## [Work request]
The following data has a line with "def Obligations.MuxSendWritesEngineOffsets : Prop" and a line with "s.sentOffset i ∧". Write out exactly those lines and all the lines between them.

## [Provided information]
++++

/-- RDO_ENABLE sets ENABLED from OPA[0] and nothing else; reserved bits of OPA raise ILLEGAL_OPERAND (rule
R165). Its word and the checks before the rule are stated
too. -/
def Obligations.RdoEnableResult : Prop :=
  (∀ e : BitVec 8, (Instr.rdoEnable e).EncodedAndChecked (0xAC000000 + e.toNat * 2 ^ 8)) ∧
  ∀ (s : State) (e : BitVec 8) (a : Word), e.toNat < s.cfg.rdoCount → (s.rdoAt e.toNat).valid = true →
    s.opa = some a →
    (2 ≤ a.toNat → exec (.rdoEnable e) s = .next (s.faultedWith 0x1B#8)) ∧
    (a.toNat < 2 → ∃ t, exec (.rdoEnable e) s = .next t ∧
      t = { s with rdo := t.rdo, status := s.status.ended 0x00#8 false } ∧
      t.rdoAt e.toNat = { s.rdoAt e.toNat with enabled := decide (a.toNat = 1) } ∧
      ∀ k, k ≠ e.toNat → t.rdoAt k = s.rdoAt k)

/-- The rollover sequence (rule R169, DOC's property 5): after RDO_INIT with target `n` advances leave the
offset `n mod rollover`, for every number of advances, rollover 15 for target 0. -/
def Obligations.RdoRolloverSequence : Prop :=
  ∀ (s : State) (e : BitVec 8) (a : Word) (n : Nat), s.rdo.length = s.cfg.rdoCount →
    e.toNat < s.cfg.rdoCount → s.opa = some a → a.toNat < 2 ^ 16 →
    ∃ t, execAll (.rdoInit e :: List.replicate n (.rdoAdvance e)) s = .next t ∧
      (t.rdoAt e.toNat).offset.toNat = n % (if a.toNat = 0 then 15 else a.toNat)

/-! ### Multiplexer -/

/-- MUX_INIT: a maximum above FB_BYTES raises BAD_CONFIG, any other creates the empty table (rule R181). Its word and the checks before the rule are stated
too. -/
def Obligations.MuxInitResult : Prop :=
  Instr.muxInit.EncodedAndChecked 0x80000000 ∧
  ∀ (s : State) (a : Word), s.cfg.Legal → s.muxState = .unconfigured → s.opa = some a →
    (s.cfg.fbBytes < a.toNat → exec .muxInit s = .next (s.faultedWith 0x18#8)) ∧
    (a.toNat ≤ s.cfg.fbBytes → ∃ mb : Half, mb.toNat = a.toNat ∧
      exec .muxInit s = .next { s with
        muxState := .configured, muxCount := 0#6, muxOffset := 0#16, muxMaxbuf := mb,
        status := s.status.ended 0x00#8 false })

/-- MUX_ADD: a full table answers TOO_MANY_PROTOCOLS, else a slot that does not fit answers NO_MORE_SPACE,
both with the table unchanged; else the descriptor is appended at MUX_OFFSET (rules R183, R184). Its word and the checks before the rule are stated
too. -/
def Obligations.MuxAddResult : Prop :=
  Instr.muxAdd.EncodedAndChecked 0x84000000 ∧
  ∀ (s : State) (inst : Word) (size : Half) (snd rcv : Byte), s.TableInv → s.muxState ≠ .unconfigured →
    s.opa = some inst → s.opb = some (rcv ++ snd ++ size) →
    (s.muxCount.toNat = s.cfg.muxMaxSlots →
      exec .muxAdd s = .next { s with status := s.status.ended 0x01#8 false }) ∧
    (s.muxCount.toNat ≠ s.cfg.muxMaxSlots → s.muxMaxbuf.toNat < s.muxOffset.toNat + size.toNat →
      exec .muxAdd s = .next { s with status := s.status.ended 0x02#8 false }) ∧
    (s.muxCount.toNat ≠ s.cfg.muxMaxSlots → s.muxOffset.toNat + size.toNat ≤ s.muxMaxbuf.toNat →
      ∃ t, exec .muxAdd s = .next t ∧
        t = { s with slots := t.slots, muxCount := t.muxCount, muxOffset := t.muxOffset, muxState := .built,
                     status := s.status.ended 0x00#8 false } ∧
        t.slotAt s.muxCount.toNat = ⟨inst, size, s.muxOffset, snd, rcv⟩ ∧
        (∀ i, i ≠ s.muxCount.toNat → t.slotAt i = s.slotAt i) ∧
        t.muxCount.toNat = s.muxCount.toNat + 1 ∧
        t.muxOffset.toNat = s.muxOffset.toNat + size.toNat)

/-- Layout determinism (rules R184, R196, DOC's property 7): slots added to an empty table whose sizes fit
stand in the order of the adds, each at the sum of the sizes before it, and MUX_OFFSET is their total. -/
def Obligations.AddsLayOutTheFrame : Prop :=
  ∀ (s : State) (ops : List (Word × Word)), s.TableInv → s.muxState = .configured →
    ops.length ≤ s.cfg.muxMaxSlots →
    (ops.map (fun p => p.2.toNat % 2 ^ 16)).sum ≤ s.muxMaxbuf.toNat →
    ∃ t, addSlots ops s = .next t ∧ t.muxCount.toNat = ops.length ∧
      t.muxOffset.toNat = (ops.map (fun p => p.2.toNat % 2 ^ 16)).sum ∧
      ∀ i p, ops[i]? = some p →
        (t.slotAt i).inst = p.1 ∧ (t.slotAt i).size.toNat = p.2.toNat % 2 ^ 16 ∧
        (t.slotAt i).send.toNat = p.2.toNat / 2 ^ 16 % 2 ^ 8 ∧ (t.slotAt i).recv.toNat = p.2.toNat / 2 ^ 24 ∧
        (t.slotAt i).index.toNat = ((ops.take i).map (fun q => q.2.toNat % 2 ^ 16)).sum

/-- MUX_SEND completes when every slot's send handler is bound and the external clients answer: RES is the
total, the SendReqs are issued in slot order, every answer is taken, nothing but RES, STATUS, FB and engines
changes (rules R186, R191, R193). -/
def Obligations.MuxSendCompletes : Prop :=
  ∀ (s : State) (bss : List (List Byte)) (rest : List ClientRsp), s.TableInv →
    s.muxState ≠ .unconfigured → s.busy = none → sendBound s →
    answersFit (sendClients s.cfg s.registered) bss → s.clients = bss.map .sendRsp ++ rest →
    ∃ t, exec .muxSend s = .next t ∧
      t = { s with res := some (s.muxOffset.setWidth 32), status := s.status.ended 0x00#8 false,
                   clients := rest,
                   requests := s.requests ++ (sendClients s.cfg s.registered).map sendReqOf,
                   fb := t.fb, rdo := t.rdo }

/-- The bytes an external client answers stand in its slot's window after MUX_SEND (rules R72, R191). -/
def Obligations.MuxSendWritesAnswers : Prop :=
  ∀ (s t : State) (bss : List (List Byte)) (rest : List ClientRsp), s.TableInv →
    s.muxState ≠ .unconfigured → sendBound s →
    answersFit (sendClients s.cfg s.registered) bss → s.clients = bss.map .sendRsp ++ rest →
    exec .muxSend s = .next t →
    ∀ (k : Nat) (d : Slot) (bs : List Byte), (sendClients s.cfg s.registered)[k]? = some d → bss[k]? = some bs →
      ∀ j, j < bs.length → Memory.read t.fb (d.index.toNat + j) = bs[j]?

/-- MUX_SEND and the engines: an engine advances once for each port-1 slot that names it, whatever ENABLED
is; every port-1 slot carries, big-endian, its engine's offset after the slot's own advance, and the last
slot of an engine so carries the offset the engine is left with (rules R162, R166). -/
def Obligations.MuxSendWritesEngineOffsets : Prop :=
  ∀ (s t : State) (bss : List (List Byte)) (rest : List ClientRsp), s.TableInv → s.EngineInv →
    s.muxState ≠ .unconfigured → sendBound s →
    answersFit (sendClients s.cfg s.registered) bss → s.clients = bss.map .sendRsp ++ rest →
    exec .muxSend s = .next t →
    (∀ e n, s.registered.countP (fun d => decide (d.send = 1#8 ∧ d.inst.toNat = e)) = n →
      t.rdoAt e = { s.rdoAt e with offset := (t.rdoAt e).offset } ∧
      (n = 0 → t.rdoAt e = s.rdoAt e) ∧
      (n ≠ 0 → (t.rdoAt e).offset.toNat = ((s.rdoAt e).offset.toNat + n) % (s.rdoAt e).rollover.toNat)) ∧
    (∀ i, i < s.muxCount.toNat → (s.slotAt i).send = 1#8 →
      ∃ hi lo : Byte, (hi ++ lo).toNat = s.sentOffset i ∧
        Memory.read t.fb (s.slotAt i).index.toNat = some hi ∧
        Memory.read t.fb ((s.slotAt i).index.toNat + 1) = some lo) ∧
    (∀ i, i < s.muxCount.toNat → (s.slotAt i).send = 1#8 →
      (∀ j, i < j → j < s.muxCount.toNat → (s.slotAt j).send = 1#8 → (s.slotAt j).inst ≠ (s.slotAt i).inst) →
      ∃ hi lo : Byte, hi ++ lo = (t.rdoAt (s.slotAt i).inst.toNat).offset ∧
        Memory.read t.fb (s.slotAt i).index.toNat = some hi ∧
        Memory.read t.fb ((s.slotAt i).index.toNat + 1) = some lo)

/-- MUX_SEND, however it ends, writes no byte outside the windows of the registered slots (rules R72,
R186). -/
def Obligations.MuxSendStaysInWindows : Prop :=
  ∀ (s t : State), exec .muxSend s = .next t →
    ∀ a, (∀ i, i < s.muxCount.toNat →
        ¬ ((s.slotAt i).index.toNat ≤ a ∧ a < (s.slotAt i).index.toNat + (s.slotAt i).size.toNat)) →
      Memory.read t.fb a = Memory.read s.fb a

/-- MUX_RECV completes when every slot's receive handler is bound, the frame is written and long enough and
the external clients acknowledge: each external client is passed exactly its window's bytes, in slot order;
FB and RES do not change (rules R188, R192, R193). -/
def Obligations.MuxRecvCompletes : Prop :=
  ∀ (s : State) (len : Word) (rest : List ClientRsp), s.TableInv → s.muxState ≠ .unconfigured →
    s.busy = none → recvBound s → s.opa = some len → s.muxOffset.toNat ≤ len.toNat →
    (∀ a, a < s.muxOffset.toNat → Memory.read s.fb a ≠ none) →
    s.clients = List.replicate (recvClients s.cfg s.registered).length .recvAck ++ rest →
    ∃ (t : State) (bss : List (List Byte)), exec .muxRecv s = .next t ∧
      t = { s with status := s.status.ended 0x00#8 false, clients := rest, rdo := t.rdo,
                   requests := s.requests ++ List.zipWith recvReqOf (recvClients s.cfg s.registered) bss } ∧
      answersFit (recvClients s.cfg s.registered) bss ∧
      ∀ (k : Nat) (d : Slot) (bs : List Byte), (recvClients s.cfg s.registered)[k]? = some d → bss[k]? = some bs →
        ∀ j, j < bs.length → bs[j]? = Memory.read s.fb (d.index.toNat + j)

++++

## [Result below]
def Obligations.MuxSendWritesEngineOffsets : Prop :=
  ∀ (s t : State) (bss : List (List Byte)) (rest : List ClientRsp), s.TableInv → s.EngineInv →
    s.muxState ≠ .unconfigured → sendBound s →
    answersFit (sendClients s.cfg s.registered) bss → s.clients = bss.map .sendRsp ++ rest →
    exec .muxSend s = .next t →
    (∀ e n, s.registered.countP (fun d => decide (d.send = 1#8 ∧ d.inst.toNat = e)) = n →
      t.rdoAt e = { s.rdoAt e with offset := (t.rdoAt e).offset } ∧
      (n = 0 → t.rdoAt e = s.rdoAt e) ∧
      (n ≠ 0 → (t.rdoAt e).offset.toNat = ((s.rdoAt e).offset.toNat + n) % (s.rdoAt e).rollover.toNat)) ∧
    (∀ i, i < s.muxCount.toNat → (s.slotAt i).send = 1#8 →
      ∃ hi lo : Byte, (hi ++ lo).toNat = s.sentOffset i ∧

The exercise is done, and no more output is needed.